#### Task data ####

-- ==== Sys2Proof/Machine/Matrix.lean ====
section
/-! DEFINITION. Matrix steps LOADB, MMA, ZERO and DRAIN (spec/04: R78 to R84, R97, R591; spec/03: R58 to R61; spec/05:
R111; spec/06: R141 to R147, R169). -/
namespace Sys2Proof.Machine

/-- Rate classes (R58, R79). -/
inductive Rate where
  | tern | c4 | c8 | c6 | c16 | f32
deriving DecidableEq, Repr

/-- K per row of a class, dense (R79, Table 2). -/
def Rate.k : Rate → Nat
  | .tern | .c4 => 256
  | .c8 | .c6 => 128
  | .c16 => 64
  | .f32 => 16
/-- N of a class (R79, Table 2). -/
def Rate.n : Rate → Nat
  | .tern => 128
  | _ => 64

/-- A permitted operand pair: class, products per reduction group, INT32 accumulation, and whether the 64-position
folding of R60 applies. -/
structure PairRule where
  rate : Rate
  group : Nat
  int : Bool
  folded : Bool
deriving DecidableEq, Repr

/-- The pairs with operand A first, as R58, Table 3 lists them. -/
def pairRule1 : Fmt → Fmt → Option PairRule
  | .fp32, .fp32 => some ⟨.f32, 4, false, true⟩
  | .bf16, .bf16 | .bf16, .fp16 | .fp16, .bf16 | .fp16, .fp16 => some ⟨.c16, 16, false, true⟩
  | .e2m1, .e2m1 => some ⟨.c4, 32, false, false⟩
  | .e3m2, .e3m2 | .e3m2, .e2m3 | .e3m2, .e2m1 | .e2m3, .e3m2 | .e2m3, .e2m3 | .e2m3, .e2m1 => some ⟨.c6, 32, false, false⟩
  | .e5m2, b | .e4m3, b => if isMx b then some ⟨.c8, 32, false, false⟩ else none
  | .blk4, .blk4 => some ⟨.c4, 16, false, false⟩
  | .int8, .blk4 => some ⟨.c8, 16, false, false⟩
  | .int8, .int8 | .int8, .int4 => some ⟨.c8, 32, true, false⟩
  | .int4, .int4 => some ⟨.c4, 32, true, false⟩
  | .int8, .tern2 => some ⟨.tern, 32, false, false⟩
  | .bf16, .tern2 => some ⟨.c16, 32, false, true⟩
  | _, _ => none

/-- Either operand may take either position (R58). -/
def pairRule (a b : Fmt) : Option PairRule := (pairRule1 a b).orElse fun _ => pairRule1 b a

/-- The classes a tile's format takes part in (R58, R111). -/
def fmtRates : Fmt → List Rate
  | .fp32 => [.f32]
  | .bf16 | .fp16 => [.c16]
  | .e5m2 | .e4m3 => [.c8]
  | .e3m2 | .e2m3 => [.c6, .c8]
  | .e2m1 => [.c4, .c6, .c8]
  | .int8 => [.c8, .tern]
  | .int4 => [.c4, .c8]
  | .tern2 => [.tern, .c16]
  | .blk4 => [.c4, .c8]
  | .int32 => []

/-- SCALED agrees with the format (R97): set only for the MX formats and Blk4, and always for Blk4. -/
def scaleOk (f : Fmt) (scaled : Bool) : Bool := if f = .blk4 then scaled else if scaled then isMx f else true

/-- A run of `len` bytes per row stays inside the scratchpad (R591). -/
def extentOk (off rows stride len : Nat) : Bool := decide (off + (rows - 1) * stride + len ≤ 2 ^ 20)

/-- A plane of `len` bytes stays inside the scratchpad (R591). -/
def planeOk (off len : Nat) : Bool := decide (off + len ≤ 2 ^ 20)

####

→ **What you will do**
The lines above, from the first through the one containing "(R58, R79). -/", must be restated word for word, with nothing added.

→ **Written answer**
-- ==== Sys2Proof/Machine/Matrix.lean ====
section
/-! DEFINITION. Matrix steps LOADB, MMA, ZERO and DRAIN (spec/04: R78 to R84, R97, R591; spec/03: R58 to R61; spec/05:
R111; spec/06: R141 to R147, R169). -/
namespace Sys2Proof.Machine

/-- Rate classes (R58, R79). -/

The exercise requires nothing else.